Application of Keller’s free speech test must be reexamined. All of the activities of the State Bar of Michigan are based on choosing one viewpoint over another. They are all ideologically driven as is the manner of any organization. They all espouse a particular viewpoint. Compulsory membership and payment of dues are compelled speech activities by an integrated bar which impermissibly trades on the reputation and rights of its members. For these reasons compulsion in organizational association is contrary to the laws of nature and of nature’s God, the natural rights of attorneys, and lacking any compelling rational to override even a fundamental right of association or of speech.

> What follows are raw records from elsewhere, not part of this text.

-- ==== Sys2Proof/Machine/Tables.lean ====
section
/-! DEFINITION. The constant tables K and IV (10_state.md R40, R41), which the spec supplies from general knowledge (93 G1, G2; log 10). -/
namespace Sys2Proof.Machine

/-- One row of the table of R40: row `i` holds K[i], K[i + 16], K[i + 32] and K[i + 48]. -/
structure KRow where
  k0  : Word
  k16 : Word
  k32 : Word
  k48 : Word
  deriving DecidableEq, Repr

/-- Rows 0 to 3 of the table of R40. -/
def kRows0 : List KRow :=
  [⟨0x428a2f98, 0xe49b69c1, 0x27b70a85, 0x19a4c116⟩,
   ⟨0x71374491, 0xefbe4786, 0x2e1b2138, 0x1e376c08⟩,
   ⟨0xb5c0fbcf, 0x0fc19dc6, 0x4d2c6dfc, 0x2748774c⟩,
   ⟨0xe9b5dba5, 0x240ca1cc, 0x53380d13, 0x34b0bcb5⟩]

/-- Rows 4 to 7 of the table of R40. -/
def kRows1 : List KRow :=
  [⟨0x3956c25b, 0x2de92c6f, 0x650a7354, 0x391c0cb3⟩,
   ⟨0x59f111f1, 0x4a7484aa, 0x766a0abb, 0x4ed8aa4a⟩,
   ⟨0x923f82a4, 0x5cb0a9dc, 0x81c2c92e, 0x5b9cca4f⟩,
   ⟨0xab1c5ed5, 0x76f988da, 0x92722c85, 0x682e6ff3⟩]

/-- Rows 8 to 11 of the table of R40. -/
def kRows2 : List KRow :=
  [⟨0xd807aa98, 0x983e5152, 0xa2bfe8a1, 0x748f82ee⟩,
   ⟨0x12835b01, 0xa831c66d, 0xa81a664b, 0x78a5636f⟩,
   ⟨0x243185be, 0xb00327c8, 0xc24b8b70, 0x84c87814⟩,
   ⟨0x550c7dc3, 0xbf597fc7, 0xc76c51a3, 0x8cc70208⟩]

/-- Rows 12 to 15 of the table of R40. -/
def kRows3 : List KRow :=
  [⟨0x72be5d74, 0xc6e00bf3, 0xd192e819, 0x90befffa⟩,
   ⟨0x80deb1fe, 0xd5a79147, 0xd6990624, 0xa4506ceb⟩,
   ⟨0x9bdc06a7, 0x06ca6351, 0xf40e3585, 0xbef9a3f7⟩,
   ⟨0xc19bf174, 0x14292967, 0x106aa070, 0xc67178f2⟩]

/-- The sixteen rows of the table of R40. -/
def kRows : List KRow := kRows0 ++ kRows1 ++ kRows2 ++ kRows3

/-- The round constants K[0..63] (R40): the table's columns, one after the other. -/
def kTable : List Word :=
  kRows.map KRow.k0 ++ kRows.map KRow.k16 ++ kRows.map KRow.k32 ++ kRows.map KRow.k48

/-- K[i] (R40), for `i` in 0..63. -/
def K (i : Nat) : Word := kTable.getD i 0

/-- IV[0..7], the fixed initial State (R41). -/
def IV : HashState :=
  #v[0x6a09e667, 0xbb67ae85, 0x3c6ef372, 0xa54ff53a, 0x510e527f, 0x9b05688c, 0x1f83d9ab, 0x5be0cd19]

end Sys2Proof.Machine
end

We like to think of ourselves as having a more free and open society compared to our ancestors centuries ago. We congratulate ourselves on being more “highly evolved.” But in this we are deluded. We have merely perfected the use of language to conceal legal and economic bondage and wrap it in a cloak of benefitting the public interest. All of which makes the elite feel good about themselves as they hold on tightly to their power over the little people, that is, John and Jane Doe, Esq., licensed attorneys at law. The “little people,” who are coerced members of the integrated bar – coerced by the law, and ultimately by the point of the sword.
We propose a simple and straightforward solution. Namely, disestablish the integrated bar organization. Leave the state to perform a straight-up licensing function, performing only those licensing-related activities which are performed by the state for physicians, other professions and the various occupations. Make all bar organizations strictly voluntary.
This simple solution is amazingly one-size-fits-all.
1. It avoids trampling the rights of free association by making the bar organization voluntary.
2. It fulfills the full extent of the state’s compelling interest in licensing attorneys.
3. It avoids involving licensed attorneys in free speech and/or advocacy activities with which they disagree and choose not to support financially.
4. It removes the bar organization from the position of using the force of law to impose a system of belief regarding social, legal and professional issues to dissenting lawyers.
5. It prevents the bar organization from becoming an odious monopoly.
Courts are supposed to uphold the rights of the people, to be guardians of the law, and to hold back the oppressive tendencies of government officials and elitists who, pretending to “serve” the public interest, actually just want to maintain and increase their preferred way of living and advocacy at another’s compelled expense. Is there a court that will see the true law and follow it?
16. Supra, note 7.
17. Memorial and Remonstrance Against Religious Assessments (1785), James Madison. We substituted “beliefs” for “religion” in the text.
18. Address by Clark Durant entitled Maximizing Access to Justice: A Challenge to the Legal Profession, American Bar organization Mid-Winter Meeting (Feb. 12, 1987), New Orleans.
19. 15 U.S.C. §1 (1982).
20. 15 U.S.C. §§12-14 (1982).
21. Wm. Blackstone, Commentaries on the Laws of England, bk. 4, ch. 12 (1769). https://lonang.com/library/reference/blackstone-commentaries-law-england/bla-412/
22. Art. XXIII, North Carolina Declaration of Rights, December 14, 1776.
23. Art. XXXIX, Maryland Declaration of Rights, November 3, 1776.
24. Wm. Blackstone, 1 Commentaries on the Laws of England, *69-71 (1765). https://lonang.com/library/reference/blackstone-commentaries-law-england/bla-003/
25. Chancellor James Kent, 1 Commentaries on American Law, at 473-78 (1827).